Дорогою стражники молчали, видно, разговоры в пути не дозволялись. Процессия двигалась медленно, молодой человек едва переставлял ноги, точно столетний старик; впрочем, в эти минуты он и чувствовал себя столетним стариком. Когда его ввели в полутемный кабинет, освещенный лишь одной настольною лампой у дальней стены, усадили на табурет, намертво привинченный к полу в двух метрах от стола, и нацепили на ладонь левой руки какой-то датчик, он, вопреки всему, ощутил облегчение: и это путешествие подошло к концу.

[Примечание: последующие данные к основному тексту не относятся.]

/-- The steps of the other agents: the rows of the opcode table that have no encoding. -/
def Instr.isEvent : Instr → Bool
  | .dataReturn _ _ => true
  | .translationWalk _ _ => true
  | .faultPacketSend _ => true
  | .outboxEntryLeave _ => true
  | .messageDelivery _ => true
  | .messageRefusal _ => true
  | .holdArrival _ => true
  | .readyArrival _ => true
  | .taskPush _ => true
  | .decAtHome _ => true
  | .deferredPush _ => true
  | .decRefusal _ => true
  | .atomicAtHome _ => true
  | .writeBackMerge _ _ => true
  | .activationChoice _ => true
  | .idleWake _ => true
  | .stealProbe _ => true
  | .yieldDeadline _ => true
  | .sleepExpiry _ => true
  | .monitorTrigger _ => true
  | .waittExpiry _ => true
  | .copyChunk _ _ => true
  | .mmaAccumulate _ => true
  | .repIteration _ => true
  | .homeAcquire _ => true
  | .surrender _ => true
  | .acquireGrant _ => true
  | .messageAcquireGrant _ => true
  | .releaseAtHome _ => true
  | .acquireWithdrawal _ => true
  | .acquireRetry _ => true
  | .crestContribution _ => true
  | .crscLanding _ => true
  | .expertHomeOperation _ => true
  | .expertAnswer _ => true
  | .launchPost _ _ => true
  | .launchAdmission _ => true
  | .stampRecheck _ => true
  | .rqgoPush _ _ => true
  | .rqgoDrop _ _ => true
  | .sdgo _ _ => true
  | .shootdownComplete _ => true
  | .pvgo _ _ => true
  | .vacateHandoff _ => true
  | .xtinv _ _ => true
  | .skipfWrite _ => true
  | .governorPeriod => true
  | .esnap _ => true
  | .packageReset => true
  | .firmwareBoot => true
  | .hmsg _ _ => true
  | .hostMessageLeave => true
  | .packageServiceMessageLeave => true
  | .cxlMemRead _ => true
  | .cxlMemWrite _ _ => true
  | .hostSnoop _ => true
  | .bfgo _ => true
  | .biasFlipComplete => true
  | .hostLinkDown => true
  | .hostLinkUp => true
  | .emgo _ _ => true
  | .ergRetry _ => true
  | .ergFlitArrival _ => true
  | .ergAck _ => true
  | .ergPortDown _ => true
  | .ergUnreachable _ => true
  | .ergLinkTraining _ => true
  | .sampleRecord _ => true
  | .traceFlush _ => true
  | .resume _ => true
  | .restart _ => true
  | .kill _ => true
  | .stop _ => true
  | .cancel _ => true
  | .preciseStop _ => true
  | .mcfgmWrite _ _ => true
  | .dstatWrite _ _ => true
  | .cxcancel _ _ => true
  | .lbgoDispatch _ => true
  | .lbgoDrop _ => true
  | .drqLoad _ => true
  | .drqStore _ => true
  | .drrev _ => true
  | .registerWrite _ _ => true
  | .managementPortLock => true
  | .invalidationComplete _ => true
  | .attestationReport => true
  | .add _ => false
  | .sub _ => false
  | .and _ => false
  | .or _ => false
  | .xor _ => false
  | .sll _ => false
  | .srl _ => false
  | .sra _ => false
  | .rol _ => false
  | .slt _ => false
  | .sltu _ => false
  | .min _ => false
  | .max _ => false
  | .minu _ => false
  | .maxu _ => false
  | .cmov _ => false
  | .mul _ => false
  | .mulh _ => false
  | .mulhu _ => false
  | .div _ => false
  | .divu _ => false
  | .rem _ => false
  | .remu _ => false
  | .clz _ => false
  | .ctz _ => false
  | .popc _ => false
  | .omk _ => false
  | .oid _ => false
  | .ooff _ => false
  | .lspc _ => false
  | .addi _ => false
  | .andi _ => false
  | .ori _ => false
  | .xori _ => false
  | .slti _ => false
  | .sltiu _ => false
  | .slli _ => false
  | .srli _ => false
  | .srai _ => false
  | .roli _ => false
  | .lui _ => false
  | .auipc _ => false
  | .beq _ => false
  | .bne _ => false
  | .blt _ => false
  | .bge _ => false
  | .bltu _ => false
  | .bgeu _ => false
  | .jal _ => false
  | .jalr _ => false
  | .ld _ => false
  | .prefetch _ => false
  | .st _ => false
  | .stUpd _ => false
  | .amoAdd _ => false
  | .amoAnd _ => false
  | .amoOr _ => false
  | .amoXor _ => false
  | .amoMin _ => false
  | .amoMax _ => false
  | .amoMinu _ => false
  | .amoMaxu _ => false
  | .amoSwap _ => false
  | .amoCas _ => false
  | .amoAddP _ => false
  | .amoAndP _ => false
  | .amoOrP _ => false
  | .amoXorP _ => false
  | .amoMinP _ => false
  | .amoMaxP _ => false
  | .amoMinuP _ => false
  | .amoMaxuP _ => false
  | .amoSwapP _ => false
  | .acqX _ => false
  | .acqS _ => false
  | .tryacqX _ => false
  | .rel _ => false
  | .bind _ => false
  | .unbind _ => false
  | .fenceG _ => false
  | .fenceL _ => false
  | .commit _ => false
  | .mon _ => false
  | .mwait _ => false
  | .waitt _ => false
  | .fork _ => false
  | .spawn _ => false
  | .done _ => false
  | .yield _ => false
  | .dec _ => false
  | .send _ => false
  | .sendA _ => false
  | .hold _ => false
  | .ready _ => false
  | .chbind _ => false
  | .gang _ => false
  | .disband _ => false
  | .crest _ => false
  | .bar _ => false
  | .csrr _ => false
  | .csrw _ => false
  | .csrs _ => false
  | .csrc _ => false
  | .trap _ => false
  | .brk _ => false
  | .halt _ => false
  | .sleep _ => false
  | .tmark _ => false
  | .fadd _ => false
  | .fsub _ => false
  | .fmul _ => false
  | .ffma _ => false
  | .ffms _ => false
  | .fnma _ => false
  | .fdiv _ => false
  | .fsqrt _ => false
  | .fmin _ => false
  | .fmax _ => false
  | .fabs _ => false
  | .fneg _ => false
  | .fcpys _ => false
  | .frnd _ => false
  | .iadd _ => false
  | .isub _ => false
  | .imul _ => false
  | .imulh _ => false
  | .imulhu _ => false
  | .iand _ => false
  | .ior _ => false
  | .ixor _ => false
  | .ishl _ => false
  | .ishr _ => false
  | .isar _ => false
  | .imin _ => false
  | .imax _ => false
  | .iabs _ => false
  | .iadds _ => false
  | .isubs _ => false
  | .ipopc _ => false
  | .iclz _ => false
  | .iminu _ => false
  | .imaxu _ => false
  | .fceq _ => false
  | .fclt _ => false
  | .fcle _ => false
  | .fcun _ => false
  | .fcne _ => false
  | .iceq _ => false
  | .iclt _ => false
  | .icltu _ => false
  | .icne _ => false
  | .fclass _ => false
  | .mand _ => false
  | .mor _ => false
  | .mxor _ => false
  | .mandn _ => false
  | .mnot _ => false
  | .cvt _ => false
  | .cvts _ => false
  | .frcp _ => false
  | .frsq _ => false
  | .fex2 _ => false
  | .flg2 _ => false
  | .fsin _ => false
  | .fcos _ => false
  | .ftanh _ => false
  | .rsum _ => false
  | .rmax _ => false
  | .rmin _ => false
  | .ramax _ => false
  | .argmax _ => false
  | .scan _ => false
  | .voteAny _ => false
  | .voteAll _ => false
  | .voteNone _ => false
  | .popm _ => false
  | .bcast _ => false
  | .xtr _ => false
  | .ins _ => false
  | .perm _ => false
  | .slide _ => false
  | .iota _ => false
  | .vld _ => false
  | .vlds _ => false
  | .vst _ => false
  | .vsts _ => false
  | .vgath _ => false
  | .vscat _ => false
  | .vldt _ => false
  | .vldl _ => false
  | .vstl _ => false
  | .vtag _ => false
  | .vstag _ => false
  | .qnt _ => false
  | .dqnt _ => false
  | .unpk _ => false
  | .unpkT _ => false
  | .pack _ => false
  | .ctab _ => false
  | .ctenc _ => false
  | .rng _ => false
  | .ctld _ => false
  | .mma _ => false
  | .mz _ => false
  | .mld _ => false
  | .mst _ => false
  | .mrd _ => false
  | .mwr _ => false
  | .mcfgMode _ => false
  | .mcfgScale _ => false
  | .cpy _ => false
  | .cpya _ => false
  | .cpyg _ => false
  | .qfence _ => false
  | .cstat _ => false
  | .repb _ => false
  | .repx _ => false
  | .repw _ => false
  | .tseq _ => false
  | .tseqFree _ => false
  | .wset _ => false
  | .tcommit _ => false
  | .tdraft _ => false
  | .tconf _ => false
  | .tread _ => false
  | .wclr _ => false
  | .exroute _ => false
  | .exspawn _ => false
  | .exact _ => false
  | .exretire _ => false
  | .exjoin _ => false
  | .exjoinF _ => false
  | .exstat _ => false
  | .expub _ => false
  | .opta _ => false
  | .optw _ => false
  | .skipset _ => false
  | .skipclr _ => false
  | .pfx _ => false
  | .hint _ => false
  | .vmov16 _ => false
  | .fadd16 _ => false
  | .fsub16 _ => false
  | .fmul16 _ => false
  | .fmax16 _ => false
  | .fmin16 _ => false
  | .fabs16 _ => false
  | .fneg16 _ => false
  | .iadd16 _ => false
  | .isub16 _ => false
  | .iand16 _ => false
  | .ior16 _ => false
  | .ixor16 _ => false
  | .ishl16 _ => false
  | .ishr16 _ => false
  | .imul16 _ => false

За столом сидел человек и что-то писал; разобрать его лицо, утопающее в густой тени над световым пятном, невозможно было. Некоторое время еще он сидел над бумагами, продолжая что-то писать и сверять написанное с прежними записями, при этом фигура человека не двигалась, нервно перемещались перед ней лишь руки, берущие бумаги со стола и откладывающие их в сторону, снова берущие и откладывающие, берущие и откладывающие.... Наконец, он отложил последнюю бумагу, и, придвинув к себе новую папку, раскрыл ее, вынул лист и стал задавать вопросы. Поначалу они были несложные: имя-фамилия, род занятий; молодой человек отвечал старательно, почти не делая пауз после фраз сидящего за столом, хотя и испытывал поминутно приступ дрожи во всем теле. Но затем вопросы пошли иного свойства: курит ли, покупает ли газеты на улице или выписывает, часто ли смотрит телевизор по вечерам, вступает ли в споры с сослуживцами, хватает ли ему жалования, и еще многие другие, не переставая, без перерыва. И в самом конце пошли совсем уж странные: как он себя чувствует по утрам, после пробуждения, снятся ли ему сны, часто ли он просыпается по ночам, могут ли сны вызвать у него смех или слезы, и часто ли, прочитав книгу, он воображает позднее себя ее главным героем. Молодой человек прилежно отвечал, стараясь дать исчерпывающий ответ на каждый вопрос, не спеша, но и не делая долгих пауз. Более всего его пугало то, что сидевший за столом засекает время, прошедшее между вопросом и ответом, по карманному секундомеру, и вносит это время в ту же бумагу, куда затем пишет ответы. Молодой человек понимал, что всё: его поза во время ответа, жесты, и движения, даже количество выделяемого пота и сердцебиение, имеет для сидящего за столом огромное значение, и от этого очень боялся вести себя не так, как положено, а как положено, он не имел ни малейшего понятия. И поэтому он боялся лишний раз пошевелится, боялся помедлить с ответом или поспешить, но еще больше боялся ошибиться в самом ответе, ибо, как представлялось ему, от этого, именно от случайных или намеренных ошибок, будет зависеть очень многое и уже через несколько секунд после того, как закончится процедура допроса. Быть может, вся его дальнейшая судьба. Посему рот молодого человека пересох, тело его поминутно содрогалось в приступах нервической дрожи, а лоб и виски заливал холодный пот, который он не успевал вытирать намокшей уже манжетой рубашки.